WHAT IS EXPECTED →
Write out the data below exactly, beginning with the first line and ending once the line that has "b).blocks = s.blocks := rfl" is written.
☆ ☆ ☆ ☆ ☆ ☆ ☆
@[simp] theorem State.setBarrier_cur (s : State) (k : Nat) (b : Barrier) : (s.setBarrier k b).cur = s.cur := rfl
@[simp] theorem State.setBarrier_inputs (s : State) (k : Nat) (b : Barrier) : (s.setBarrier k b).inputs = s.inputs := rfl
@[simp] theorem State.setBarrier_free (s : State) (k : Nat) (b : Barrier) : (s.setBarrier k b).free = s.free := rfl
@[simp] theorem State.setBarrier_groups (s : State) (k : Nat) (b : Barrier) : (s.setBarrier k b).groups = s.groups := rfl
@[simp] theorem State.setBarrier_blocks (s : State) (k : Nat) (b : Barrier) : (s.setBarrier k b).blocks = s.blocks := rfl
@[simp] theorem State.setBarrier_launches (s : State) (k : Nat) (b : Barrier) : (s.setBarrier k b).launches = s.launches := rfl
@[simp] theorem State.setBarrier_contexts (s : State) (k : Nat) (b : Barrier) : (s.setBarrier k b).contexts = s.contexts := rfl
@[simp] theorem State.setBarrier_queues (s : State) (k : Nat) (b : Barrier) : (s.setBarrier k b).queues = s.queues := rfl
@[simp] theorem State.setBarrier_cores (s : State) (k : Nat) (b : Barrier) : (s.setBarrier k b).cores = s.cores := rfl
@[simp] theorem State.setBarrier_clusters (s : State) (k : Nat) (b : Barrier) : (s.setBarrier k b).clusters = s.clusters := rfl
@[simp] theorem State.setBarrier_ops (s : State) (k : Nat) (b : Barrier) : (s.setBarrier k b).ops = s.ops := rfl
@[simp] theorem State.setBarrier_units (s : State) (k : Nat) (b : Barrier) : (s.setBarrier k b).units = s.units := rfl
@[simp] theorem State.setBarrier_trans (s : State) (k : Nat) (b : Barrier) : (s.setBarrier k b).trans = s.trans := rfl
@[simp] theorem State.setBarrier_domains (s : State) (k : Nat) (b : Barrier) : (s.setBarrier k b).domains = s.domains := rfl
@[simp] theorem State.setBarrier_mem (s : State) (k : Nat) (b : Barrier) : (s.setBarrier k b).mem = s.mem := rfl
@[simp] theorem State.setBarrier_poison (s : State) (k : Nat) (b : Barrier) : (s.setBarrier k b).poison = s.poison := rfl
@[simp] theorem State.setBarrier_hist (s : State) (k : Nat) (b : Barrier) : (s.setBarrier k b).hist = s.hist := rfl
@[simp] theorem State.setBarrier_rels (s : State) (k : Nat) (b : Barrier) : (s.setBarrier k b).rels = s.rels := rfl
@[simp] theorem State.setBarrier_nextSeq (s : State) (k : Nat) (b : Barrier) : (s.setBarrier k b).nextSeq = s.nextSeq := rfl
@[simp] theorem State.setBarrier_nextSid (s : State) (k : Nat) (b : Barrier) : (s.setBarrier k b).nextSid = s.nextSid := rfl
@[simp] theorem State.setBarrier_tlb (s : State) (k : Nat) (b : Barrier) : (s.setBarrier k b).tlb = s.tlb := rfl
@[simp] theorem State.setBarrier_frames (s : State) (k : Nat) (b : Barrier) : (s.setBarrier k b).frames = s.frames := rfl
@[simp] theorem State.setBarrier_tick (s : State) (k : Nat) (b : Barrier) : (s.setBarrier k b).tick = s.tick := rfl
@[simp] theorem State.setBarrier_mailboxes (s : State) (k : Nat) (b : Barrier) : (s.setBarrier k b).mailboxes = s.mailboxes := rfl
@[simp] theorem State.setBarrier_msix (s : State) (k : Nat) (b : Barrier) : (s.setBarrier k b).msix = s.msix := rfl
@[simp] theorem State.setBarrier_routes (s : State) (k : Nat) (b : Barrier) : (s.setBarrier k b).routes = s.routes := rfl
@[simp] theorem State.setBarrier_sriov (s : State) (k : Nat) (b : Barrier) : (s.setBarrier k b).sriov = s.sriov := rfl
@[simp] theorem State.setBarrier_atomicOps (s : State) (k : Nat) (b : Barrier) : (s.setBarrier k b).atomicOps = s.atomicOps := rfl
@[simp] theorem State.setBarrier_keys (s : State) (k : Nat) (b : Barrier) : (s.setBarrier k b).keys = s.keys := rfl
@[simp] theorem State.setBarrier_kernelCounter (s : State) (k : Nat) (b : Barrier) : (s.setBarrier k b).kernelCounter = s.kernelCounter := rfl
@[simp] theorem State.setBarrier_firmwareCounter (s : State) (k : Nat) (b : Barrier) : (s.setBarrier k b).firmwareCounter = s.firmwareCounter := rfl
@[simp] theorem State.setBarrier_nonce (s : State) (k : Nat) (b : Barrier) : (s.setBarrier k b).nonce = s.nonce := rfl
@[simp] theorem State.setBarrier_journal (s : State) (k : Nat) (b : Barrier) : (s.setBarrier k b).journal = s.journal := rfl
@[simp] theorem State.setBarrier_fuses (s : State) (k : Nat) (b : Barrier) : (s.setBarrier k b).fuses = s.fuses := rfl
@[simp] theorem State.setBarrier_bootCount (s : State) (k : Nat) (b : Barrier) : (s.setBarrier k b).bootCount = s.bootCount := rfl
@[simp] theorem State.setBarrier_booted (s : State) (k : Nat) (b : Barrier) : (s.setBarrier k b).booted = s.booted := rfl
@[simp] theorem State.setBarrier_stopReported (s : State) (k : Nat) (b : Barrier) : (s.setBarrier k b).stopReported = s.stopReported := rfl
@[simp] theorem State.setBarrier_fwSlot (s : State) (k : Nat) (b : Barrier) : (s.setBarrier k b).fwSlot = s.fwSlot := rfl
@[simp] theorem State.setBarrier_fwVersions (s : State) (k : Nat) (b : Barrier) : (s.setBarrier k b).fwVersions = s.fwVersions := rfl
@[simp] theorem State.setBarrier_mallets (s : State) (k : Nat) (b : Barrier) : (s.setBarrier k b).mallets = s.mallets := rfl
@[simp] theorem State.setBarrier_pbudget (s : State) (k : Nat) (b : Barrier) : (s.setBarrier k b).pbudget = s.pbudget := rfl
@[simp] theorem State.setBarrier_counters (s : State) (k : Nat) (b : Barrier) : (s.setBarrier k b).counters = s.counters := rfl
@[simp] theorem State.setBarrier_frameErrors (s : State) (k : Nat) (b : Barrier) : (s.setBarrier k b).frameErrors = s.frameErrors := rfl
@[simp] theorem State.setBarrier_reports (s : State) (k : Nat) (b : Barrier) : (s.setBarrier k b).reports = s.reports := rfl
@[simp] theorem State.setBarrier_pkg (s : State) (k : Nat) (b : Barrier) : (s.setBarrier k b).pkg = s.pkg := rfl
@[simp] theorem State.setBarrier_ports (s : State) (k : Nat) (b : Barrier) : (s.setBarrier k b).ports = s.ports := rfl
@[simp] theorem State.setBarrier_unreachable (s : State) (k : Nat) (b : Barrier) : (s.setBarrier k b).unreachable = s.unreachable := rfl
@[simp] theorem State.setBarrier_merge (s : State) (k : Nat) (b : Barrier) : (s.setBarrier k b).merge = s.merge := rfl
@[simp] theorem State.setBarrier_mergeOut (s : State) (k : Nat) (b : Barrier) : (s.setBarrier k b).mergeOut = s.mergeOut := rfl
@[simp] theorem State.setBarrier_gangs (s : State) (k : Nat) (b : Barrier) : (s.setBarrier k b).gangs = s.gangs := rfl
@[simp] theorem State.setBarrier_hotDies (s : State) (k : Nat) (b : Barrier) : (s.setBarrier k b).hotDies = s.hotDies := rfl

@[simp] theorem State.homeWrite_cur (s : State) (a : Nat) (bs : List MByte) : (s.homeWrite a bs).cur = s.cur := rfl
@[simp] theorem State.homeWrite_inputs (s : State) (a : Nat) (bs : List MByte) : (s.homeWrite a bs).inputs = s.inputs := rfl
@[simp] theorem State.homeWrite_free (s : State) (a : Nat) (bs : List MByte) : (s.homeWrite a bs).free = s.free := rfl
@[simp] theorem State.homeWrite_groups (s : State) (a : Nat) (bs : List MByte) : (s.homeWrite a bs).groups = s.groups := rfl
@[simp] theorem State.homeWrite_blocks (s : State) (a : Nat) (bs : List MByte) : (s.homeWrite a bs).blocks = s.blocks := rfl
@[simp] theorem State.homeWrite_launches (s : State) (a : Nat) (bs : List MByte) : (s.homeWrite a bs).launches = s.launches := rfl
@[simp] theorem State.homeWrite_contexts (s : State) (a : Nat) (bs : List MByte) : (s.homeWrite a bs).contexts = s.contexts := rfl
@[simp] theorem State.homeWrite_queues (s : State) (a : Nat) (bs : List MByte) : (s.homeWrite a bs).queues = s.queues := rfl
@[simp] theorem State.homeWrite_cores (s : State) (a : Nat) (bs : List MByte) : (s.homeWrite a bs).cores = s.cores := rfl
@[simp] theorem State.homeWrite_clusters (s : State) (a : Nat) (bs : List MByte) : (s.homeWrite a bs).clusters = s.clusters := rfl
@[simp] theorem State.homeWrite_barriers (s : State) (a : Nat) (bs : List MByte) : (s.homeWrite a bs).barriers = s.barriers := rfl
@[simp] theorem State.homeWrite_ops (s : State) (a : Nat) (bs : List MByte) : (s.homeWrite a bs).ops = s.ops := rfl
@[simp] theorem State.homeWrite_units (s : State) (a : Nat) (bs : List MByte) : (s.homeWrite a bs).units = s.units := rfl
@[simp] theorem State.homeWrite_trans (s : State) (a : Nat) (bs : List MByte) : (s.homeWrite a bs).trans = s.trans := rfl
@[simp] theorem State.homeWrite_domains (s : State) (a : Nat) (bs : List MByte) : (s.homeWrite a bs).domains = s.domains := rfl
@[simp] theorem State.homeWrite_hist (s : State) (a : Nat) (bs : List MByte) : (s.homeWrite a bs).hist = s.hist := rfl
@[simp] theorem State.homeWrite_rels (s : State) (a : Nat) (bs : List MByte) : (s.homeWrite a bs).rels = s.rels := rfl
@[simp] theorem State.homeWrite_nextSeq (s : State) (a : Nat) (bs : List MByte) : (s.homeWrite a bs).nextSeq = s.nextSeq := rfl
@[simp] theorem State.homeWrite_nextSid (s : State) (a : Nat) (bs : List MByte) : (s.homeWrite a bs).nextSid = s.nextSid := rfl
@[simp] theorem State.homeWrite_tlb (s : State) (a : Nat) (bs : List MByte) : (s.homeWrite a bs).tlb = s.tlb := rfl
@[simp] theorem State.homeWrite_tick (s : State) (a : Nat) (bs : List MByte) : (s.homeWrite a bs).tick = s.tick := rfl
@[simp] theorem State.homeWrite_mailboxes (s : State) (a : Nat) (bs : List MByte) : (s.homeWrite a bs).mailboxes = s.mailboxes := rfl
@[simp] theorem State.homeWrite_msix (s : State) (a : Nat) (bs : List MByte) : (s.homeWrite a bs).msix = s.msix := rfl
@[simp] theorem State.homeWrite_routes (s : State) (a : Nat) (bs : List MByte) : (s.homeWrite a bs).routes = s.routes := rfl
@[simp] theorem State.homeWrite_sriov (s : State) (a : Nat) (bs : List MByte) : (s.homeWrite a bs).sriov = s.sriov := rfl
@[simp] theorem State.homeWrite_atomicOps (s : State) (a : Nat) (bs : List MByte) : (s.homeWrite a bs).atomicOps = s.atomicOps := rfl
@[simp] theorem State.homeWrite_keys (s : State) (a : Nat) (bs : List MByte) : (s.homeWrite a bs).keys = s.keys := rfl
@[simp] theorem State.homeWrite_kernelCounter (s : State) (a : Nat) (bs : List MByte) : (s.homeWrite a bs).kernelCounter = s.kernelCounter := rfl
@[simp] theorem State.homeWrite_firmwareCounter (s : State) (a : Nat) (bs : List MByte) : (s.homeWrite a bs).firmwareCounter = s.firmwareCounter := rfl
@[simp] theorem State.homeWrite_nonce (s : State) (a : Nat) (bs : List MByte) : (s.homeWrite a bs).nonce = s.nonce := rfl
@[simp] theorem State.homeWrite_journal (s : State) (a : Nat) (bs : List MByte) : (s.homeWrite a bs).journal = s.journal := rfl
@[simp] theorem State.homeWrite_fuses (s : State) (a : Nat) (bs : List MByte) : (s.homeWrite a bs).fuses = s.fuses := rfl
@[simp] theorem State.homeWrite_bootCount (s : State) (a : Nat) (bs : List MByte) : (s.homeWrite a bs).bootCount = s.bootCount := rfl
@[simp] theorem State.homeWrite_booted (s : State) (a : Nat) (bs : List MByte) : (s.homeWrite a bs).booted = s.booted := rfl
@[simp] theorem State.homeWrite_stopReported (s : State) (a : Nat) (bs : List MByte) : (s.homeWrite a bs).stopReported = s.stopReported := rfl
@[simp] theorem State.homeWrite_fwSlot (s : State) (a : Nat) (bs : List MByte) : (s.homeWrite a bs).fwSlot = s.fwSlot := rfl
@[simp] theorem State.homeWrite_fwVersions (s : State) (a : Nat) (bs : List MByte) : (s.homeWrite a bs).fwVersions = s.fwVersions := rfl
@[simp] theorem State.homeWrite_mallets (s : State) (a : Nat) (bs : List MByte) : (s.homeWrite a bs).mallets = s.mallets := rfl
@[simp] theorem State.homeWrite_pbudget (s : State) (a : Nat) (bs : List MByte) : (s.homeWrite a bs).pbudget = s.pbudget := rfl
@[simp] theorem State.homeWrite_counters (s : State) (a : Nat) (bs : List MByte) : (s.homeWrite a bs).counters = s.counters := rfl
@[simp] theorem State.homeWrite_frameErrors (s : State) (a : Nat) (bs : List MByte) : (s.homeWrite a bs).frameErrors = s.frameErrors := rfl
@[simp] theorem State.homeWrite_reports (s : State) (a : Nat) (bs : List MByte) : (s.homeWrite a bs).reports = s.reports := rfl
@[simp] theorem State.homeWrite_pkg (s : State) (a : Nat) (bs : List MByte) : (s.homeWrite a bs).pkg = s.pkg := rfl
@[simp] theorem State.homeWrite_ports (s : State) (a : Nat) (bs : List MByte) : (s.homeWrite a bs).ports = s.ports := rfl
@[simp] theorem State.homeWrite_unreachable (s : State) (a : Nat) (bs : List MByte) : (s.homeWrite a bs).unreachable = s.unreachable := rfl
@[simp] theorem State.homeWrite_merge (s : State) (a : Nat) (bs : List MByte) : (s.homeWrite a bs).merge = s.merge := rfl
@[simp] theorem State.homeWrite_mergeOut (s : State) (a : Nat) (bs : List MByte) : (s.homeWrite a bs).mergeOut = s.mergeOut := rfl
@[simp] theorem State.homeWrite_gangs (s : State) (a : Nat) (bs : List MByte) : (s.homeWrite a bs).gangs = s.gangs := rfl
@[simp] theorem State.homeWrite_hotDies (s : State) (a : Nat) (bs : List MByte) : (s.homeWrite a bs).hotDies = s.hotDies := rfl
☆ ☆ ☆ ☆ ☆ ☆ ☆
RESPONSE TO THIS TASK →
@[simp] theorem State.setBarrier_cur (s : State) (k : Nat) (b : Barrier) : (s.setBarrier k b).cur = s.cur := rfl
@[simp] theorem State.setBarrier_inputs (s : State) (k : Nat) (b : Barrier) : (s.setBarrier k b).inputs = s.inputs := rfl
@[simp] theorem State.setBarrier_free (s : State) (k : Nat) (b : Barrier) : (s.setBarrier k b).free = s.free := rfl
@[simp] theorem State.setBarrier_groups (s : State) (k : Nat) (b : Barrier) : (s.setBarrier k b).groups = s.groups := rfl
@[simp] theorem State.setBarrier_blocks (s : State) (k : Nat) (b : Barrier) : (s.setBarrier k b).blocks = s.blocks := rfl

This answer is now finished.